Exercise 02: Analysing Bias and Inequalities in OSM#
Motivation#
Administrative or “official” geodatasets usually try to reach the same level of coverage and quality for an entire country or federal state. In contrast, the coverage of OSM is not the same in any place of the world. There are places with a large active OSM community and others where nothing has been mapped at all. Without going deeper into the topic of data quality, the spatial (and temporal) distribution of mapping around the globe can already tell us many interesting properties of OSM. By analysing the spatial temporal footprint of mapping activity in OSM we can identify regions with stronger local communities and can also find out how mapping is organized on larger scales.
Overall, mapping in OSM was strongly biased towards regions with very high Human Development Index. However, humanitarian mapping efforts had a different footprint, predominantly focused on regions with medium and low human development. Despite these efforts, regions with low and medium human development only accounted for 28% of the buildings and 16% of the roads mapped in OSM although they were home to 46% of the global population. [Herfort et al., 2021]

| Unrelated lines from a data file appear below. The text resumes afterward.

-- ==== Sys2Proof/Machine/Derived.lean ====
section
/-! DEFINITION. The constants derived from the parameters (00_scope.md R8). -/

namespace Sys2Proof.Machine

/-- `K_MAX`, the highest bin searched (00_scope.md R8, 40_analyzer.md R89). -/
def kMax (cfg : Cfg) : Nat := (cfg.nS - 1) / 2

/-- `BINFREQ(k)` in UQ24.8 Hz (40_analyzer.md R91). -/
def binFreq (cfg : Cfg) (k : Nat) : Nat := k * cfg.fsHz * 256 / cfg.nS

/-- `NOM[c]` in UQ24.8 Hz, for c in 1..N_CH (41_calibration.md R101). -/
def nom (cfg : Cfg) (c : Nat) : Nat :=
  (256 * cfg.fminHz * (cfg.nCh - 1) + 256 * (c - 1) * (cfg.fmaxHz - cfg.fminHz)) / (cfg.nCh - 1)

end Sys2Proof.Machine
end

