-- ==== Sys2Proof/Machine/Ops.lean ====
section
/-! DEFINITION. The operations that the meanings share: responses (30_encoding.md R69), raising an error
(60_exceptions.md R166), the tables (41_calibration.md R102), clearing, and the register space (20_memory.md R51). -/

namespace Sys2Proof.Machine

/-- The fields of an OK response; a field that a command does not name is 0 (00_scope.md R14, 30_encoding.md R69). -/
structure Fields where
  cls : Chan := 0#8
  evch : Chan := 0#8
  fsan : Bool := false
  fcls : Bool := false
  acc : Bool := false
  fv : Bool := false
  ev : Bool := false
  r1 : Word := 0#32
  r2 : Word := 0#32
deriving DecidableEq, Repr

/-- The three words of an OK response (30_encoding.md R69). -/
def okResponse (f : Fields) : Response where
  r0 := 0#8 ++ f.cls ++ f.evch ++ 0#3 ++ bit f.fsan ++ bit f.fcls ++ bit f.acc ++ bit f.fv ++ bit f.ev
  r1 := f.r1
  r2 := f.r2

/-- `respond(fields)` (00_scope.md R14). -/
def respond (f : Fields) (s : State) : State := { s with resp := some (okResponse f) }

/-- The errors (60_exceptions.md R165). -/
inductive Err where
  | illegalOp
  | badLength
  | badChannel
  | badFreq
  | badReg
deriving DecidableEq, Repr

/-- Their codes (60_exceptions.md R165). -/
def errCode : Err → BitVec 8
  | .illegalOp => 1#8
  | .badLength => 2#8
  | .badChannel => 3#8
  | .badFreq => 4#8
  | .badReg => 5#8

/-- `R0 = E · 2^24`, `R1 = R2 = 0` (60_exceptions.md R166). -/
def errResponse (e : Err) : Response := ⟨errCode e ++ 0#24, 0#32, 0#32⟩

/-- `raise E`: the hardware's one exception. It records the code, counts the error and sends the error response;
nothing else changes (60_exceptions.md R166, R167). There is no return from it: the next command is next (R173). -/
def raiseErr (e : Err) (s : State) : State :=
  { s with lastErr := errCode e, errCnt := satSucc s.errCnt, resp := some (errResponse e) }

/-- `CAL[c] <- f ; CALV[c] <- 1`, for c in 1..N_CH (41_calibration.md R103). -/
def writeCal (ch : Chan) (f : Word) (s : State) : State :=
  { s with cal := s.cal.set (ch.toNat - 1) ⟨true, f⟩ }

/-- Clear the Calibrated table and the completion flag (41_calibration.md R108). -/
def clearCal (s : State) : State :=
  { s with cal := List.replicate s.cfg.nCh CalEntry.empty, calDone := false }

/-- Empty the debouncer (43_debouncer.md R141). -/
def clearDeb (s : State) : State := { s with deb := Debouncer.empty }

/-- `LOOKUP(no)[c]`: the Nominal table if `no` or the Calibrated one is incomplete, else the Calibrated one
(41_calibration.md R102). -/
def lookup (s : State) (no : Bool) (c : Nat) : Nat :=
  if no || !calFull s then nom s.cfg c else (calEntry s c).value.toNat

/-- `RegRead(idx)`; none for an unassigned index (20_memory.md R51, 10_state.md R26 to R32). -/
def regRead (s : State) (idx : BitVec 8) : Option Word :=
  match idx.toNat with
  | 0x00 => some 0x42504607#32
  | 0x01 => some (BitVec.ofNat 32 s.cfg.nCh)
  | 0x02 => some (BitVec.ofNat 32 s.cfg.fsHz)
  | 0x03 => some (BitVec.ofNat 32 s.cfg.nS)
  | 0x04 => some (BitVec.ofNat 32 s.cfg.noiseThr)
  | 0x05 => some (BitVec.ofNat 32 s.cfg.tol)
  | 0x06 => some (BitVec.ofNat 32 s.cfg.sanityPermille)
  | 0x07 => some (BitVec.ofNat 32 s.cfg.tLong)
  | 0x08 => some (BitVec.ofNat 32 s.cfg.tShort)
  | 0x09 => some (BitVec.ofNat 32 s.cfg.longCh)
  | 0x0A => some (BitVec.ofNat 32 s.cfg.fminHz)
  | 0x0B => some (BitVec.ofNat 32 s.cfg.fmaxHz)
  | 0x0C => some (BitVec.ofNat 32 (kMax s.cfg))
  | 0x10 => some (statusWord s)
  | 0x11 => some (s.lastErr.setWidth 32)
  | 0x12 => some (s.errCnt.setWidth 32)
  | 0x13 => some (s.ovfCnt.setWidth 32)
  | 0x14 => some (0#8 ++ s.deb.hist2 ++ s.deb.hist1 ++ s.deb.hist0)
  | 0x15 => some (s.deb.runCand.setWidth 32)
  | 0x16 => some (s.deb.runLen.setWidth 32)
  | 0x17 => some (s.deb.runCnt.setWidth 32)
  | 0x18 => some (s.deb.runSum.extractLsb' 0 32)
  | 0x19 => some ((s.deb.runSum.extractLsb' 32 16).setWidth 32)
  | 0x1A => some (calvMap s)
  | n =>
    if 0x41 ≤ n && n ≤ 0x40 + s.cfg.nCh then some (BitVec.ofNat 32 (nom s.cfg (n - 0x40)))
    else if 0x81 ≤ n && n ≤ 0x80 + s.cfg.nCh then some (calEntry s (n - 0x80)).value
    else none

/-- RST asserted: every piece of state takes its reset value, the ports are empty, and the words sent before it are
lost (70_reset_and_hazards.md R190). `rest` is what the host does afterwards. -/
def hardReset (s : State) (rest : List PortEvent) : State := State.resetOf s.cfg rest

end Sys2Proof.Machine
end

This variability in mapping does not only become visible in the overall spatial coverage of OSM, but also when investigating how much individual users are contributing to the map.

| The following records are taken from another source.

-- ==== Sys2Proof/Machine/System.lean ====
section
/-! DEFINITION. The per-block pipeline and the system commands (44_pipeline_system.md): BLK, FRST, NOP, RDREG, and
the pseudo-commands (30_encoding.md R76). -/

namespace Sys2Proof.Machine

/-- Count a set OVF flag; the block is processed all the same (44_pipeline_system.md R153). -/
def countOverflow (ovf : Bool) (s : State) : State :=
  if ovf then { s with ovfCnt := satSucc s.ovfCnt } else s

/-- BLK (44_pipeline_system.md R151). -/
def execBlk (no ovf : Bool) (block : List Sample) (s : State) : Host.Outcome State Fault Refusal :=
  if block.length ≠ s.cfg.nS then .next (raiseErr .badLength s)
  else
    let s1 := countOverflow ovf s
    let f := analyze s1.cfg block
    let c := classify s1 f no
    let r := debounce c f s1
    .next (respond (toneFields r.2 { freqFields f with cls := c }) r.1)

/-- FRST (44_pipeline_system.md R154). -/
def execFrst (s : State) : Host.Outcome State Fault Refusal := .next (respond {} (clearDeb (clearCal s)))

/-- NOP (44_pipeline_system.md R155). -/
def execNop (s : State) : Host.Outcome State Fault Refusal := .next (respond {} s)

/-- RDREG (44_pipeline_system.md R157). -/
def execRdreg (idx : BitVec 8) (s : State) : Host.Outcome State Fault Refusal :=
  match regRead s idx with
  | none => .next (raiseErr .badReg s)
  | some v => .next (respond { r1 := v } s)

/-- SRST, the source's soft reset (30_encoding.md R76). -/
def pseudoSrst : List Instr := [.dclr]

/-- ANCHOR f, the host's action on a confirmed channel 1 in IDLE (30_encoding.md R76). -/
def pseudoAnchor (cfg : Cfg) (f : Word) : List Instr := [.cclr, .calw (BitVec.ofNat 8 cfg.longCh) (some f)]

/-- CALFIN, the end of training (30_encoding.md R76). -/
def pseudoCalfin : List Instr := [.cdone, .dclr]

end Sys2Proof.Machine
end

“Not all users contribute equally to the map. OSM is no exception to the 90-9-1 rule found in online communities where only a small number of active contributors account for most of the contributions. By our calculations for OSM, the top 1.4% of editors are responsible for 90% of all the map changes.” [Anderson et al., 2019]
“The results show that only 38% (192,000) of the registered members carried out at least one edit in the OSM database and that only 5% (24,000) of all members actively contributed to the project in a more productive way.” [Neis and Zipf, 2012]

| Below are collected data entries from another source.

/-- DSTEP on a state that agrees with `s` in what a DEBOUNCE reads. -/
theorem exec_dstep_of_agree {s t : State} {c : Chan} (f : Option Word) (hc : c.toNat ≤ t.cfg.nCh)
    (hcfg : t.cfg = s.cfg) (hcal : t.cal = s.cal) (hdeb : t.deb = s.deb) :
    exec (.dstep c f) t = .next { t with
      deb := (debounce c f s).1.deb, resp := some (okResponse (toneFields (debounce c f s).2 {})) } := by
  rw [exec_dstep f hc, debounce_of_agree hcfg hcal hdeb]
  rfl

/-- Settles O45: each command of the sequence writes the response and, as the last, the debouncer; so the next one
reads the build, the table and the debouncer of `s`, and its operands from the responses before it. -/
theorem blkIsAnlzThenClsfThenDstep : Obligations.BlkIsAnlzThenClsfThenDstep := by
  refine fun no ovf block s hwf => ⟨fun hlen => if_pos hlen, fun hlen => ?_⟩
  obtain ⟨hn4, hn31⟩ := nCh_bounds hwf
  obtain ⟨f, hf⟩ : ∃ f, analyze s.cfg block = f := ⟨_, rfl⟩
  obtain ⟨c, hc⟩ : ∃ c, classify s f no = c := ⟨_, rfl⟩
  have hle : c.toNat ≤ s.cfg.nCh := hc ▸ classify_le s f no (by omega) (by omega)
  have hfreq := respFreq_freqFields f
  have hclsf := exec_clsf_of_classify (s := respond (freqFields f) s) ((classify_congr rfl rfl f no).trans hc)
  have hdstep := exec_dstep_of_agree (s := s) (t := respond { cls := c } (respond (freqFields f) s)) f hle rfl rfl rfl
  refine ⟨_, _, _, _, _, _, hf ▸ exec_anlz_of_length hlen, rfl, hfreq.symm ▸ hclsf, rfl,
    (congrArg₂ (fun c f => exec (.dstep c f) _) (respCls_ok _) hfreq).trans hdstep, rfl, respErr_toneFields _ _, ?_⟩
  rw [exec_blk_of_length hlen hf hc ovf, okResponse_blk]
  rfl

/-- Settles O46: `exec_blk_of_length` with the flag 0 and 1. -/
theorem overflowFlagOnlyCounts : Obligations.OverflowFlagOnlyCounts :=
  fun _ _ _ hlen => ⟨_, exec_blk_of_length hlen rfl rfl false, rfl, exec_blk_of_length hlen rfl rfl true⟩

end Sys2Proof.Machine
end

section
/-! The system commands FRST, NOP and RDREG (44_pipeline_system.md R154, R155, R157). -/

namespace Sys2Proof

/-- A command word without operands that misses its row's match has a reserved bit set (30_encoding.md R73). -/
theorem decode_reservedBit {w : Word} {o : Op} (hop : fieldOp w = opCode o) (hcount : operandCount w = 0)
    (hm : w &&& opMask o ≠ opMatch o) : decode [w] = .error .reservedBit := by
  simp [decode, decodeCommand, hcount, opOf_of_code hop, hm]

end Sys2Proof

namespace Sys2Proof.Machine

/-- Settles O47: FRST clears the table and the debouncer, which CCLR and DCLR clear one after the other. -/
theorem frstClearsTheSession : Obligations.FrstClearsTheSession := by
  refine ⟨rfl, fun s => ⟨_, rfl, calEntry_replicate rfl, List.length_replicate, ?_, _, rfl, rfl⟩⟩
  rw [respond_empty]
  rfl

/-- Settles O48: the mask of NOP covers the whole word. -/
theorem nopOnlyAnswers : Obligations.NopOnlyAnswers := by
  refine ⟨rfl, fun s => congrArg Host.Outcome.next (respond_empty s), fun w hop hw => ?_⟩
  refine decode_reservedBit (o := .nop) hop (operandCount_of_code (o := .nop) hop) fun hm => hw ?_
  exact BitVec.and_allOnes.symm.trans hm

theorem okResponse_r1 (v : Word) : okResponse { r1 := v } = ⟨0#32, v, 0#32⟩ :=
  congrArg (Response.mk · v 0#32) (congrArg Response.r0 okResponse_empty)

/-- Settles O49: the encoding of RDREG has 0 in its reserved bits, and the register read decides the answer. -/
theorem rdregReadsARegister : Obligations.RdregReadsARegister := by
  refine fun idx s =>
    ⟨decodeOfEncodeIsTheCommand (.rdreg idx) [] rfl, fun low hlow => ?_, fun v hv => ?_, fun hnone => ?_⟩
  · have hop : fieldOp (0x60#8 ++ idx ++ low) = opCode .rdreg := (extract_above _ _ 8 8).trans (extract_high ..)
    refine decode_reservedBit hop (operandCount_of_code hop) fun hm => hlow ?_
    obtain ⟨-, -, hlow0⟩ := eq_wordR_iff.mp (match_rdreg_iff.mp hm)
    exact (extract_low ..).symm.trans hlow0
  · simp only [exec, execRdreg, hv, respond, okResponse_r1]
  · simp only [exec, execRdreg, hnone]
    rfl

end Sys2Proof.Machine
end

section
/-! What a command answers (60_exceptions.md R165 to R170): the error it ends in, and the channels in its response. -/

namespace Sys2Proof.Machine

/-- Settles O14: of the two cases of `exec_cases`, an error is `raiseErr`, whose code is never 0, and a performed
command answers ERR = 0 and keeps the record by `effect_frame`. -/
theorem errorsAreRecordedAndPrecise : Obligations.ErrorsAreRecordedAndPrecise := by
  intro i s t r h hr
  obtain ⟨t', ht', hcases⟩ := exec_cases i s
  obtain rfl := Host.Outcome.next.inj (ht'.symm.trans h)
  obtain ⟨e, rfl⟩ | ⟨F, u, rfl, -, -, heff⟩ := hcases <;> obtain rfl := Option.some.inj hr
  · rw [respErr_err]
    exact ⟨fun _ => ⟨rfl, errCode_range e⟩, fun h0 => absurd h0 (errCode_ne_zero e)⟩
  · obtain ⟨-, -, hlast, hcount⟩ := effect_frame heff
    exact ⟨fun hne => absurd (respErr_ok _) hne, fun _ => ⟨hlast, hcount⟩⟩

/-! ### The error and the class of a response -/

/-- CLS of a response to a command in `s` is none or a result of CLASSIFY. -/
def ClassIsClassified (s : State) (c : Chan) : Prop := c = 0#8 ∨ ∃ f no, c = classify s f no

/-- The command answers ERR = `code`, and a class that CLASSIFY can give. -/
def Answers (i : Instr) (s : State) (code : BitVec 8) : Prop :=
  ∃ t r, exec i s = .next t ∧ t.resp = some r ∧ respErr r = code ∧ ClassIsClassified s (respCls r)

@[simp] theorem toneFields_cls (e : Option Tone) (F : Fields) : (toneFields e F).cls = F.cls := by cases e <;> rfl

section
variable {i : Instr} {s : State}

theorem answers_of_raiseErr {e : Err} (h : exec i s = .next (raiseErr e s)) : Answers i s (errCode e) :=
  ⟨_, _, h, rfl, respErr_err e, .inl (respCls_err e)⟩

theorem answers_of_ok {t : State} {F : Fields} (h : exec i s = .next t) (hr : t.resp = some (okResponse F))
    (hcls : ClassIsClassified s F.cls) : Answers i s 0#8 :=
  ⟨t, _, h, hr, respErr_ok F, (respCls_ok F).symm ▸ hcls⟩

/-- The commands on a block: BAD_LENGTH for a wrong COUNT. -/
theorem answers_block {block : List Sample} (hi : i = .anlz block ∨ ∃ no ovf, i = .blk no ovf block) :
    Answers i s (if block.length ≠ s.cfg.nS then 2#8 else 0#8) := by
  split_ifs with hlen
  · refine answers_of_raiseErr (e := .badLength) ?_
    obtain rfl | ⟨no, ovf, rfl⟩ := hi <;> exact if_pos hlen
  · replace hlen := not_not.mp hlen
    obtain rfl | ⟨no, ovf, rfl⟩ := hi
    · refine answers_of_ok (exec_anlz_of_length hlen) rfl (.inl ?_)
      cases analyze s.cfg block <;> rfl
    · refine answers_of_ok (exec_blk_of_length hlen rfl rfl ovf) rfl (.inr ⟨analyze s.cfg block, no, ?_⟩)
      rw [toneFields_cls]

/-- A CALT with both operands right answers the class of the training frequency, accepted or not. -/
theorem answers_calt {ch : Chan} (hch : isChannel s.cfg ch = true) (w : Word) :
    Answers (.calt ch (some w)) s 0#8 := by
  by_cases hok : classify s (some w) true = ch ∧ saneTraining s.cfg ch w = true
  · exact answers_of_ok (exec_calt_accepted hch hok) rfl (.inr ⟨some w, true, hok.1.symm⟩)
  · exact answers_of_ok (exec_calt_rejected hch hok) rfl (.inr ⟨some w, true, rfl⟩)

/-- CALW and CALT check the channel before the frequency (R169). -/
theorem answers_calibration {ch : Chan} {f : Option Word} (hi : i = .calw ch f ∨ i = .calt ch f) :
    Answers i s (if ch.toNat = 0 ∨ s.cfg.nCh < ch.toNat then 3#8 else if f = none then 4#8 else 0#8) := by
  split_ifs with hbad hf
  · exact answers_of_raiseErr (e := .badChannel) (exec_bad_channel (.inl ⟨hi, hbad⟩))
  · have hch := (isChannel_iff _ _).mpr hbad
    subst hf
    refine answers_of_raiseErr (e := .badFreq) ?_
    obtain rfl | rfl := hi
    · exact exec_calw_of_no_freq hch
    · exact exec_calt_of_no_freq hch
  · have hch := (isChannel_iff _ _).mpr hbad
    obtain ⟨w, rfl⟩ := Option.ne_none_iff_exists'.mp hf
    obtain rfl | rfl := hi
    · exact answers_of_ok (exec_calw_of_isChannel hch w) rfl (.inl rfl)
    · exact answers_calt hch w

theorem answers_dstep (ch : Chan) (f : Option Word) :
    Answers (.dstep ch f) s (if s.cfg.nCh < ch.toNat then 3#8 else 0#8) := by
  split_ifs with hbad
  · exact answers_of_raiseErr (e := .badChannel) (exec_dstep_error f hbad)
  · exact answers_of_ok (exec_dstep f (not_lt.mp hbad)) rfl (.inl (toneFields_cls ..))

theorem answers_rdreg (idx : BitVec 8) : Answers (.rdreg idx) s (if regRead s idx = none then 5#8 else 0#8) := by
  cases hv : regRead s idx with
  | none => exact answers_of_raiseErr (e := .badReg) (by simp only [exec, execRdreg, hv])
  | some v => exact answers_of_ok (t := respond { r1 := v } s) (by simp only [exec, execRdreg, hv]) rfl (.inl rfl)

theorem answers_cdone : Answers .cdone s 0#8 := by
  by_cases hfull : calFull s = true
  · exact answers_of_ok (if_pos hfull) rfl (.inl rfl)
  · exact answers_of_ok (if_neg hfull) rfl (.inl rfl)

end

/-- The code of the error that a command ends in, 0 for none (R165, R169, R170). -/
def errorOf (i : Instr) (s : State) : BitVec 8 :=
  match i with
  | .anlz block => if block.length ≠ s.cfg.nS then 2#8 else 0#8
  | .blk _ _ block => if block.length ≠ s.cfg.nS then 2#8 else 0#8
  | .calw ch f => if ch.toNat = 0 ∨ s.cfg.nCh < ch.toNat then 3#8 else if f = none then 4#8 else 0#8
  | .calt ch f => if ch.toNat = 0 ∨ s.cfg.nCh < ch.toNat then 3#8 else if f = none then 4#8 else 0#8
  | .dstep ch _ => if s.cfg.nCh < ch.toNat then 3#8 else 0#8
  | .rdreg idx => if regRead s idx = none then 5#8 else 0#8
  | _ => 0#8

theorem exec_answers (i : Instr) (s : State) : Answers i s (errorOf i s) := by
  cases i with
  | nop | cclr | dclr | frst => exact answers_of_ok rfl rfl (.inl rfl)
  | anlz block => exact answers_block (.inl rfl)
  | blk no ovf block => exact answers_block (.inr ⟨no, ovf, rfl⟩)
  | clsf no f => exact answers_of_ok rfl rfl (.inr ⟨f, no, rfl⟩)
  | calw ch f => exact answers_calibration (.inl rfl)
  | calt ch f => exact answers_calibration (.inr rfl)
  | cdone => exact answers_cdone
  | dstep ch f => exact answers_dstep ch f
  | rdreg idx => exact answers_rdreg idx

/-- Settles O15: `exec_answers`. -/
theorem errorCauses : Obligations.ErrorCauses := fun i s =>
  let ⟨t, r, ht, hr, herr, _⟩ := exec_answers i s
  ⟨t, r, ht, hr, herr⟩

/-! ### The channels of a response -/

theorem respCls_le {i : Instr} {s t : State} {r : Response} (hwf : s.cfg.wf = true) (h : exec i s = .next t)
    (hr : t.resp = some r) : (respCls r).toNat ≤ s.cfg.nCh := by
  obtain ⟨t', r', ht', hr', -, hcls⟩ := exec_answers i s
  obtain rfl := Host.Outcome.next.inj (ht'.symm.trans h)
  obtain rfl := Option.some.inj (hr'.symm.trans hr)
  obtain ⟨hn4, hn31⟩ := nCh_bounds hwf
  obtain hnone | ⟨f, no, hclass⟩ := hcls
  · simp [hnone]
  · exact hclass ▸ classify_le s f no (by omega) (by omega)

/-- An event is on the channel of the run (43_debouncer.md R136). -/
theorem emit_event_channel {s : State} {e : Tone} (h : (emit s).2 = some e) : e.1 = (emit s).1.deb.runCand := by
  unfold emit at h ⊢
  split_ifs at h ⊢
  obtain rfl := Option.some.inj h
  rfl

How biased is the global distribution of OSM contributions?#
This exercise will investigate the global spatial distribution of mapping in OSM for 5 days in 2020-02. We will use the changesets from OSM as they allow us to distinguish mapping by user, specific changeset comments (often used to identify a certain mapping campaign or group) and contain the rough locations of the map changes. To get an overview, analysing the changesets is often a quick and relatively simple approach. To get a first idea of OSM’s global footprint you don’t need to start with taking a look at every single element, which might get too complicated very soon. So let’s start with something simpler.
1. Download OSM Changesets#
On HeiBOX you can download an geopackage file. This file contains the OSM changesets for the time of 2020-02-01 to 2020-02-06. We’ll work on this smaller extract to make sure that computations don’t take too long.
Note
In principle, it’s of course also interesting to take a look at all 100,000,000+ changesets contributed so far to OSM. For this you could set up your own database containing all OSM changesets. You will find an overview on how to do it here. Since this process took several hours for me, it might be easier for you to get started with the geopackage provided for download.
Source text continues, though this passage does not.